Malko et les deux gorilles avaient fait leur liaison au Sheraton, quelques heures plus tôt.
À peine avaient-ils contourné la place qu’une nuée de cireurs se rua sur eux. Avec leurs cent quatre-vingt quinze centimètres, leurs cheveux courts et leurs costumes incongrus dans cette chaleur humide, les deux Américains ne passaient pas inaperçus. Seulement leur artillerie ne pouvait vraiment pas se glisser sous une chemise… Trois cireurs accrochés à chacun de ses pieds, Chris Jones dut s’arrêter.
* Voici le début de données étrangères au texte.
/-- A grid ends (R237) once every access of its groups is over, so that no record of one can follow the launch record (R427),
and every sample record has left its slice (R433): its writes are performed at `.dev`, its record and its completion word
written. -/
def execGridEnd (n : Nat) (s : State) : Out :=
  match s.gridOf n with
  | none => notNow
  | some gr =>
    if gr.ended ∨ gr.gangsLeft ≠ 0 ∨ gr.jobs ≠ 0 ∨ (s.ops.any fun e => e.2.grid = n && (e.2.unperformed || e.2.incomplete))
        ∨ (s.prof.queues.any fun e => e.2.any fun x => x.grid = n) then notNow
    else
      let s := s.order .rel .dev 0
      let out := if gr.fails + gr.xfail = 0 then 0 else 1
      let s := (s.writeCensus n gr.census).writeHeader n gr (gr.head out s.now)
      .next ((s.complete gr.ctx gr.cw gr.cv out 0 gr.irq).closeGrid n)

/-! ### Entries (R336 to R339) -/

/-- The fields of a launch-queue header that the Groom uses (R335). -/
structure QueueHead where
  ring : Nat
  nent : Nat
  ctx : Nat
  prio : Nat
  pok : Bool
  head : Nat
  qst : Nat
  deriving DecidableEq, Repr

def State.queueHead (s : State) (q : LaunchQueue) : Option (QueueHead × State) :=
  match s.readVa (outside q.ctx) q.header 64 with
  | (.ok x, s) =>
    let b := x.bytes
    some (⟨fieldAt b 0 8, fieldAt b 8 4, fieldAt b 12 2, fieldAt b 14 1, (fieldAt b 15 1).testBit 0, fieldAt b 24 8,
      fieldAt b 32 4⟩, s)
  | (.fault _ _, _) => none

/-- A launch entry (R336). -/
structure Entry where
  desc : Nat
  rec_ : Nat
  cw : Nat
  cv : Nat
  kind : Nat
  ef : Nat
  vec : Nat
  reserved : Nat
  stamp : Nat
  poison : Bool
  deriving DecidableEq, Repr

def entryOf (x : Got) : Entry :=
  let b := x.bytes
  ⟨fieldAt b 0 8, fieldAt b 8 8, fieldAt b 16 8, fieldAt b 24 6, fieldAt b 30 1, fieldAt b 31 1, fieldAt b 32 2,
    fieldAt b 34 22, fieldAt b 56 8, x.psn⟩

/-- The entry starts only after every earlier launch of its queue; it asks for an interrupt. -/
def Entry.ser (e : Entry) : Bool := e.ef.testBit 0
def Entry.irq (e : Entry) : Option Nat := if e.ef.testBit 1 then some e.vec else none

/-- The context is switched out (R350). -/
def State.ctxOut (s : State) (ctx : Nat) : Bool :=
  match sfind s.xlate.ctxs ctx with | some c => c.switchedOut | none => true

/-- The head entry of a queue, where the Groom may consume it now (R337, R339): its stamp stands, the queue runs, and a
`ser` entry has no earlier launch to wait for. -/
def State.headEntry (s : State) (n : Nat) : Option (LaunchQueue × QueueHead × Entry × State) :=
  match sfind s.launch.queues n with
  | none => none
  | some q =>
    match s.queueHead q with
    | none => none
    | some (h, s) =>
      if h.qst ≠ 0 ∨ s.ctxOut h.ctx then none
      else match s.readVa (outside h.ctx) (h.ring + 64 * (h.head % h.nent)) 64 with
        | (.fault _ _, _) => none
        | (.ok x, s) =>
          let e := entryOf x
          if e.stamp ≠ h.head + 1 ∨ (!q.running.isEmpty ∧ e.ser) then none else some (q, h, e, s)

/-- The queue's turn has come (R337): no ready queue has a lower priority number, and equals take turns in the order of their
registration. -/
def State.queueTurn (s : State) (q : LaunchQueue) (prio : Nat) : Bool :=
  let ready := s.launch.queues.filterMap fun e => (s.headEntry e.1).map fun x => (e.2.reg, x.2.1.prio)
  let last := sget 0 s.launch.served prio
  let far (k : Nat) : Nat := if last < k then k else k + s.launch.nextReg
  ready.all fun e => prio < e.2 || (prio = e.2 && far q.reg ≤ far e.1)

/-- The entry is consumed (R337): `head` moves on, which wakes its waiters, and the reading is an acquire. -/
def State.consume (s : State) (n : Nat) (q : LaunchQueue) (h : QueueHead) : State :=
  let s := (List.range 4).foldl State.dropDie s
  let s := s.outWrite q.ctx (q.header + 24) (leBytes 8 (h.head + 1))
  let gone (q : LaunchQueue) : LaunchQueue := { q with seen := q.seen.filter fun e => h.head ≤ e.1 }
  { s with launch := { s.launch with served := sput s.launch.served h.prio q.reg, queues := supd s.launch.queues n gone } }

/-- Bytes of the context that the Groom reads; none where they cannot be read (R338). -/
def State.groomRead (s : State) (ctx va n : Nat) : Option (Bytes × State) :=
  if canonical (va + n - 1) then
    match s.readVa (outside ctx) va n with
    | (.ok x, s) => if x.psn then none else some (x.bytes, s)
    | (.fault _ _, _) => none
  else none

/-- The entry breaks its own layout (R338 reason 16). -/
def Entry.bad (e : Entry) : Bool :=
  1 < e.kind || 4 ≤ e.ef || e.reserved ≠ 0 || e.desc % (if e.kind = 1 then 64 else 256) ≠ 0 || e.rec_ % 64 ≠ 0 || e.cw % 8 ≠ 0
Dans leur entrain, les gosses commençaient déjà à cirer ses chaussettes… Milton se secouait furieusement, comme un éléphant entravé. Pour sauver la situation, Malko jeta quelques billets sur le trottoir et ils purent repartir.
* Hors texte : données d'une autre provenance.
-- ==== Sys2Proof/Safety.lean ====
section
/-! DEFINITION. The terms in which claims speak: the canonical form of memory, single bytes of memory, where a result goes
and what else stays, and what an issued operation leaves. -/

namespace Sys2Proof.Machine

/-! ### Memory -/

/-- Every memory stands in its canonical form: keys strictly rising, no entry that holds what an unlisted place reads as. -/
def Memories.wf (m : Memories) : Bool :=
  swf 0 m.hbm && swf 0 m.shared && swf 0 m.yard && swf false m.hbmPsn && swf false m.sharedPsn && swf false m.yardPsn
    && skeysRise m.matrix && skeysRise m.held && skeysRise m.rbuf

/-- One byte of DRAM, of the cores' memories and of the Yards, by its place. -/
def State.dramByte (s : State) (loc : Nat) : Byte := sget 0 s.mem.hbm loc
def State.sharedByte (s : State) (core off : Nat) : Byte := sget 0 s.mem.shared (sharedAt core off)
def State.yardByte (s : State) (die off : Nat) : Byte := sget 0 s.mem.yard (yardAt die off)

/-- n bytes of a core's memory from an offset on. -/
def State.sharedBytesAt (s : State) (core off n : Nat) : Bytes := (List.range n).map fun i => s.sharedByte core (off + i)

/-! ### Where results go (R42, R98) -/

/-- The instruction runs, the value `f l` goes to its destination as R98 says, nothing else of the state changes, and then
the slot goes on (R130). -/
def Lands (i : Instr) (o : Fields) (s : State) (f : Nat → Word) : Prop :=
  ∃ g : Group, exec i s = .next (State.advance { s with cur := g }) ∧
    match o.d with
    | .v n => g = { s.cur with v := g.v } ∧ ∀ m l, l < 64 →
        g.readV m l = if m = n.val ∧ (s.cur.computing o.guard).getLsbD l = true then f l else s.cur.readV m l
    | .s n => g = { s.cur with s := g.s } ∧ ∀ m,
        g.readS m = if m = n.val ∧ s.cur.acts o.guard = true then f 0 else s.cur.readS m
    | .eta n => g = { s.cur with eta := g.eta } ∧ ∀ m,
        g.readEta m = if m = n.val ∧ s.cur.acts o.guard = true then f 0 else s.cur.readEta m
    | .p n => g = { s.cur with p := g.p } ∧ ∀ m l, l < 64 →
        (g.readP m).getLsbD l = if m = n.val ∧ n.val ≠ 7 ∧ (s.cur.effect o.guard).getLsbD l = true
          then decide (f l ≠ 0) else (s.cur.readP m).getLsbD l
    | _ => g = s.cur

/-- `Lands` for a function of one, two or three 32-bit sources. -/
def Lands1 (i : Instr) (o : Fields) (s : State) (f : Word → Word) : Prop := Lands i o s fun l => f (val s o.imm o.a l)
def Lands2 (i : Instr) (o : Fields) (s : State) (f : Word → Word → Word) : Prop :=
  Lands i o s fun l => f (val s o.imm o.a l) (val s o.imm o.b l)
def Lands3 (i : Instr) (o : Fields) (s : State) (f : Word → Word → Word → Word) : Prop :=
  Lands i o s fun l => f (val s o.imm o.a l) (val s o.imm o.b l) (val s o.imm o.c l)

/-- The instruction runs, the 64-bit value goes to its address register where some lane takes effect, nothing else changes,
and the slot goes on. -/
def LandsAddr (i : Instr) (o : Fields) (s : State) (x : DWord) : Prop :=
  ∃ g : Group, exec i s = .next (State.advance { s with cur := g }) ∧
    match o.d with
    | .a n => g = { s.cur with a := g.a } ∧ ∀ m,
        g.readA m = if m = n.val ∧ s.cur.acts o.guard = true then x else s.cur.readA m
    | _ => g = s.cur

/-! ### What an issued operation leaves (R21, R24, R254) -/

/-- The group after an operation has raised its flags, each by one (R21). -/
def Raised (g h : Group) (fl : BitVec 12) : Prop :=
  h = { g with flags := h.flags } ∧ ∀ n, n < 12 →
    h.flagCount n = if fl.getLsbD n = true then min 63 (g.flagCount n + 1) else g.flagCount n

/-- What an operation that issues from a state records: its issuer, its command, its place in its queue and its work. -/
def IssuedFrom (s : State) (o : Fields) (opc queue : Nat) (dests : List RegRef) (w : Work) (op : Op) : Prop :=
  op.gid = s.cur.gid ∧ op.ctx = s.cur.ctx ∧ op.core = s.cur.coreNo ∧ op.grid = s.cur.grid ∧ op.place = s.cur.place
    ∧ op.opc = opc ∧ op.queue = queue ∧ op.pc = s.cur.pc ∧ op.seq = sget 0 s.seqs (queueKey s.cur.coreNo queue)
    ∧ op.flags = flagsOf s.cur.line o.fs ∧ op.dests = dests ∧ op.phase = .queued ∧ op.status = 0 ∧ op.work = w

/-- The instruction issues one operation from the state `s` that its checks have left, and the slot goes on: the operation
is the only entry added, its queue has counted it, its flags are raised, and nothing else changes. -/
def Issues (out : Out) (s : State) (o : Fields) (opc queue : Nat) (dests : List RegRef) (w : Work) : Prop :=
  ∃ op g, out = .next (State.advance { s with
      cur := g, ops := sput s.ops s.nextId op, nextId := s.nextId + 1,
      seqs := if queue = noQueue then s.seqs
        else sput s.seqs (queueKey s.cur.coreNo queue) (sget 0 s.seqs (queueKey s.cur.coreNo queue) + 1) })
    ∧ Raised s.cur g (flagsOf s.cur.line o.fs) ∧ IssuedFrom s o opc queue dests w op

/-- A device step runs and gives the state. -/
abbrev Runs (i : Instr) (s t : State) : Prop := exec i s = .next t

end Sys2Proof.Machine
end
— Je me gratte déjà, fit Chris Jones, ils doivent être pleins de bêtes…
La calle El Conde commençait de l’autre côté de la place. Ils plongèrent au milieu de la foule. C’était la kermesse ; chaque boutique vomissait des flots de musique, interrompus par de tonitruantes réclames, les trottoirs disparaissaient sous les étals volants, il y avait des guirlandes partout : à Saint-Domingue, on commençait à fêter Noël avec trois semaines d’avance. Malko scrutait les numéros. L’hôtel Comercio était à l’autre bout, vers la rivière. Ils avaient décidé d’attaquer Paul Kramer de front. Se sentant coincé, l’Américain craquerait peut-être et se laisserait escorter jusqu’à l’aéroport. Malko avait mis une option sur un jet privé afin de le ramener directement sur Washington.
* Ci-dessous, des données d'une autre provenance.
/-! ### Line entry, translation faults and invalidations (R25, R34 to R37, R138, R177, R181, R182, R223, R248 to R252) -/

/-- A line entry of the slot that the group offers, in a group between clauses that is not stopped. Of two slots that may issue
it offers the one with the lower program-counter value, or the other where only that one's wait mask is met (R223). A line
that has been entered starts its clause once the flags of its wait mask are clear, and waits until then (R25). A line from
the instruction buffer is checked first; one that fails a check traps at the entry point with its step and test (R34), and a
launch entry point without its `tgt` bit with `BAD_TARGET` (R28), tested before those checks (log 57: the model's choice, as is
the slot that a failure reports). A copy whose parity fails is fetched once more, and traps with `LINE_PARITY` where that one fails
too (R30). A line that is not in the buffer is filled from memory, or traps with `PAGE_ERR` (R36, R37). A parked slot goes on once its flags are clear, and joins a slot that stands where it goes
(R138, R224; log 10: the model's choice of the moment). -/
def Obligations.LineEntry : Prop :=
  ∀ (s : State) (b : Bool),
    let g : Group := { s.cur with issue1 := b }
    let u : State := { s with cur := g }
    let e := pcSlot g.slot.pc
    let clear (f : BitVec 12) : Prop := ∀ n, n < 12 → f.getLsbD n = true → s.cur.flagCount n = 0
    let may (p : PcSlot) : Prop := p.valid = true ∧ p.park = none
    let apart : Prop := s.cur.together = false ∨ s.cur.stepLeft ≠ 0
    let starts (i : Instr) (v : State) (x : LineBits) : Prop :=
      (clear (BitVec.ofNat 12 (lineWait x)) → exec i s = .next { v with
        cur := { v.cur.setWait b none with inClause := true, line := x, stall := none } })
      ∧ (¬ clear (BitVec.ofNat 12 (lineWait x)) → exec i s = .next { v with cur := { v.cur with stall := some .flagwait } })
    s.cur.gid ≠ 0 → s.cur.resident = true → s.cur.stopped = false → s.cur.expired = false → s.cur.inClause = false →
    (s.cur.stepLeft = 0 → may s.cur.slot0 → may s.cur.slot1 → s.offer = some (
        let low := decide (s.cur.slot1.pc.toNat < s.cur.slot0.pc.toNat)
        if s.masked low = true ∧ s.masked (!low) = false then !low else low))
    ∧ (s.cur.stepLeft = 0 → may s.cur.slot0 → ¬ may s.cur.slot1 → s.offer = some false)
    ∧ (s.cur.stepLeft = 0 → ¬ may s.cur.slot0 → may s.cur.slot1 → s.offer = some true)
    ∧ (s.stopsHere = false → s.offer = some b →
        (∀ x, s.cur.waitOf b = some x → starts .clauseStart u x)
        ∧ (∀ x, s.cur.waitOf b = none → s.cur.shrink = 0 → s.cur.ring = [] → s.cur.waitingRecs = [] → apart →
            s.ibufFind s.cur.coreNo s.cur.ctx (pcLine g.slot.pc) = some x → lineParity x.data = true →
            let v : State := u.modCur fun g => { g.setSlot { g.slot with copy := 0 } with fresh := false }
            (s.cur.fresh = false ∨ (isPc g.slot.pc = true ∧ lineTgt x.data e = true) →
              (lineFail s.cur.env x.data e = none → starts .clauseStart
                ((v.modCur fun g => g.setWait b (some x.data)).enterIbuf (pcLine g.slot.pc)) x.data)
              ∧ ∀ f, lineFail s.cur.env x.data e = some f → exec .clauseStart s = .next (v.takeTrap
                { code := f.code, cause := f.cause, step := f.step, test := f.test, slot := f.slot, tpc := g.slot.pc,
                  resume := g.slot.pc }))
            ∧ (s.cur.fresh = true → isPc g.slot.pc = true → lineTgt x.data e = false →
                exec .clauseStart s = .next (u.trapLaunch 0)))
        ∧ (∀ x, s.cur.waitOf b = none → s.cur.shrink = 0 → s.cur.ring = [] → s.cur.waitingRecs = [] → apart →
            s.ibufFind s.cur.coreNo s.cur.ctx (pcLine g.slot.pc) = some x → lineParity x.data = false →
            s.cur.fresh = false ∨ (isPc g.slot.pc = true ∧ lineTgt x.data e = true) →
            let line := pcLine g.slot.pc
            let v : State := u.modCur fun g => { g.setSlot { g.slot with copy := 0 } with fresh := false }
            let w := v.setIbuf g.coreNo ((v.ibufOf g.coreNo).filter fun y => !(y.line = line && y.ctx = g.ctx && y.copy = 0))
            (∀ c k, w.fillLine v.cur.agent line = (.error c, k) → k.cur = v.cur → exec .clauseStart s = .next (k.trapEntry 12 c 0 0 e))
            ∧ ∀ y k, w.fillLine v.cur.agent line = (.ok y, k) → k.cur = v.cur →
                let k := k.setIbuf g.coreNo (⟨line, g.ctx, y, 0⟩ :: k.ibufRoom g.coreNo)
                (lineParity y = false → exec .clauseStart s
                  = .next ((k.noteError levelIbuf true line g.ctx).trapEntry 4 0 1 0 e))
                ∧ (lineParity y = true → lineFail s.cur.env y e = none → starts .clauseStart
                    (((k.noteError levelIbuf false line g.ctx).modCur fun g => g.setWait b (some y)).enterIbuf line) y))
        ∧ (s.cur.waitOf b = none → s.ibufFind s.cur.coreNo s.cur.ctx (pcLine g.slot.pc) = none → s.cur.unraised = none →
            s.cur.fresh = false ∨ isPc g.slot.pc = true →
            let h : State := { s with cur := { g with stall := some .ifetch } }
            (∀ x v, h.fillLine g.agent (pcLine g.slot.pc) = (.ok x, v) → exec .ifetchFill s = .next
                (v.setIbuf g.coreNo (⟨pcLine g.slot.pc, g.ctx, x, 0⟩ :: v.ibufRoom g.coreNo)))
            ∧ ∀ c v, h.fillLine g.agent (pcLine g.slot.pc) = (.error c, v) →
                exec .ifetchFill s = .next (v.trapEntry 12 c 0 0 (pcSlot v.cur.pc))))
    ∧ (∀ f, s.cur.slot0.valid = true → s.cur.slot0.park = some f → clear f →
        let v : State := { s with cur := { s.cur with slot0 := { s.cur.slot0 with park := none }, stall := none } }
        exec .yieldResume s = .next (settleSlots 64 v) ∧ (apart → settleSlots 64 v = v))
    ∧ (∀ f, s.cur.slot0.park = none → s.cur.slot1.valid = true → s.cur.slot1.park = some f → clear f →
        let v : State := { s with cur := { s.cur with slot1 := { s.cur.slot1 with park := none }, stall := none } }
        exec .yieldResume s = .next (settleSlots 64 v) ∧ (apart → settleSlots 64 v = v))

/-- A command that meets a granule that a pager has yet to supply (R248 to R251, R361): without a registered pager, or where
it was upcalled for that granule to that pager before, it is refused there; else it enters its group's operand log without its
translations (an `attn` stays on its engine), and the granule's one upcall counts it. The pager's answer puts it back at the head
of its queue, with the refusal where the pager refused or where a pinned page is not as it was (R357), and the upcall is over. The
Groom posts the oldest upcall of a pager that has not been posted: the message, then its stamp, then the tail; the upcall keeps
its message number and the context's pinned pages (log 42: that these are compared, and the refusal without a pager, are the
model's choices). With a full queue it counts the upcalls that it holds back (R359
to R361). -/
def Obligations.FaultsUpcallsAndAnswers : Prop :=
  (∀ (s : State) (id : Nat) (op : Op), sfind s.ops id = some op →
     (∀ m : Miss, firstMiss (fun s va acc => s.opTranslate id va acc) (s.waitsFor id) op.work.independent
         (spanParts (s.spansOf id op)) s = some m →
       let same (u : Upcall) : Bool := u.ctx = op.ctx && u.pager = m.pager && u.granule = m.granule
       let rd : Bool := m.acc ≠ .write
       let wr : Bool := m.acc ≠ .read
       let key := m.granule * 2048 + m.pager
       (s.hasPager op.ctx m.pager = false ∨ op.upcalled.contains key = true →
         exec (.translationFault id) s = .next { s with
           ops := supd s.ops id fun op => { op with refused := (m.granule, 1) :: op.refused } })
       ∧ (s.hasPager op.ctx m.pager = true → op.upcalled.contains key = false →
           ∃ t, exec (.translationFault id) s = .next t ∧ t.mem = s.mem ∧ t.cur = s.cur ∧ t.others = s.others
             ∧ ((∃ d sg q, op.work = .attn d sg q) → sfind t.ops id = some { op with upcalled := key :: op.upcalled })
             ∧ ((∀ d sg q, op.work ≠ .attn d sg q) →
                 sfind t.ops id = some { op with phase := .logged, xl := [], upcalled := key :: op.upcalled })
             ∧ (s.xlate.upcalls.any same = false → t.xlate.upcalls = s.xlate.upcalls ++
                 [⟨op.ctx, m.pager, m.granule, sget 1 s.xlate.nextUid op.ctx, op.work.srcCode, rd, wr, none, [id], []⟩])
             ∧ (s.xlate.upcalls.any same = true → t.xlate.upcalls = s.xlate.upcalls.map fun u =>
                 if same u then { u with ops := u.ops ++ [id], read := u.read || rd, write := u.write || wr } else u)))
     ∧ (∀ (ctx pager h : Nat) (q : PagerQueue) (u : Upcall) (v : State) (answer : Nat), s.pagerHeader ctx pager = some h →
         s.pagerQueue ctx h = some (q, v) → (v.upcallsOf ctx pager).find? (fun u => (v.answerOf ctx q u).isSome) = some u →
         v.answerOf ctx q u = some answer → u.ops = [id] → v.ops = s.ops → v.offCore op = false → op.phase = .logged →
         let code := if u.pins.all (v.pinKept ctx) = true then answer else 1
         ∃ t, exec (.pagerAnswer ctx pager) s = .next t ∧ t.xlate.upcalls = v.xlate.upcalls.filter (· ≠ u) ∧ t.mem = v.mem
           ∧ sfind t.ops id = some { op with
                 phase := .queued, replayed := true, lead := v.steps + 1,
                 refused := if code = 0 then op.refused else (u.granule, code) :: op.refused }))
  ∧
  (∀ (s : State) (ctx pager h : Nat) (u : Upcall) (rest : List Upcall) (q : PagerQueue) (v : State),
     s.pagerHeader ctx pager = some h → (s.upcallsOf ctx pager).filter (·.msg.isNone) = u :: rest →
     s.pagerQueue ctx h = some (q, v) →
     (∀ x ∈ v.upcallsOf ctx pager, ∀ i, x.msg = some i → q.head ≤ i) →
     (q.tail - q.head < q.nent → (q.nent ≤ q.tail + 1 - q.head → rest.length = q.held) → (q.tail + 1 - q.head < q.nent → q.held = 0) →
       let at_ := q.ring + 64 * (q.tail % q.nent)
       let w := (v.outWrite ctx at_ u.message).outWrite ctx (at_ + 56) (leBytes 8 (q.tail + 1))
       let w := (w.order .rel .dev 0).outWrite ctx (h + 16) (leBytes 8 (q.tail + 1))
       exec (.upcallPost ctx pager) s = .next { w with xlate := { w.xlate with
         upcalls := w.xlate.upcalls.map fun x =>
           if x = u then { x with msg := some q.tail, pins := w.pinned ctx } else x } })
     ∧ (q.nent ≤ q.tail - q.head → rest.length + 1 ≠ q.held →
         exec (.upcallPost ctx pager) s = .next (v.outWrite ctx (h + 32) (leBytes 4 (rest.length + 1)))))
La chaussée était littéralement noire de monde. Une gamine au regard effronté s’accrocha à Chris, lui murmurant des propositions peu honnêtes en espagnol. Milton se rapprocha en ricanant, tendant le bras vers un calicot tendu en travers de la rue : « Protejase del Sida. Feliz navidad »[15].
— T’as envie d’entrer dans le club…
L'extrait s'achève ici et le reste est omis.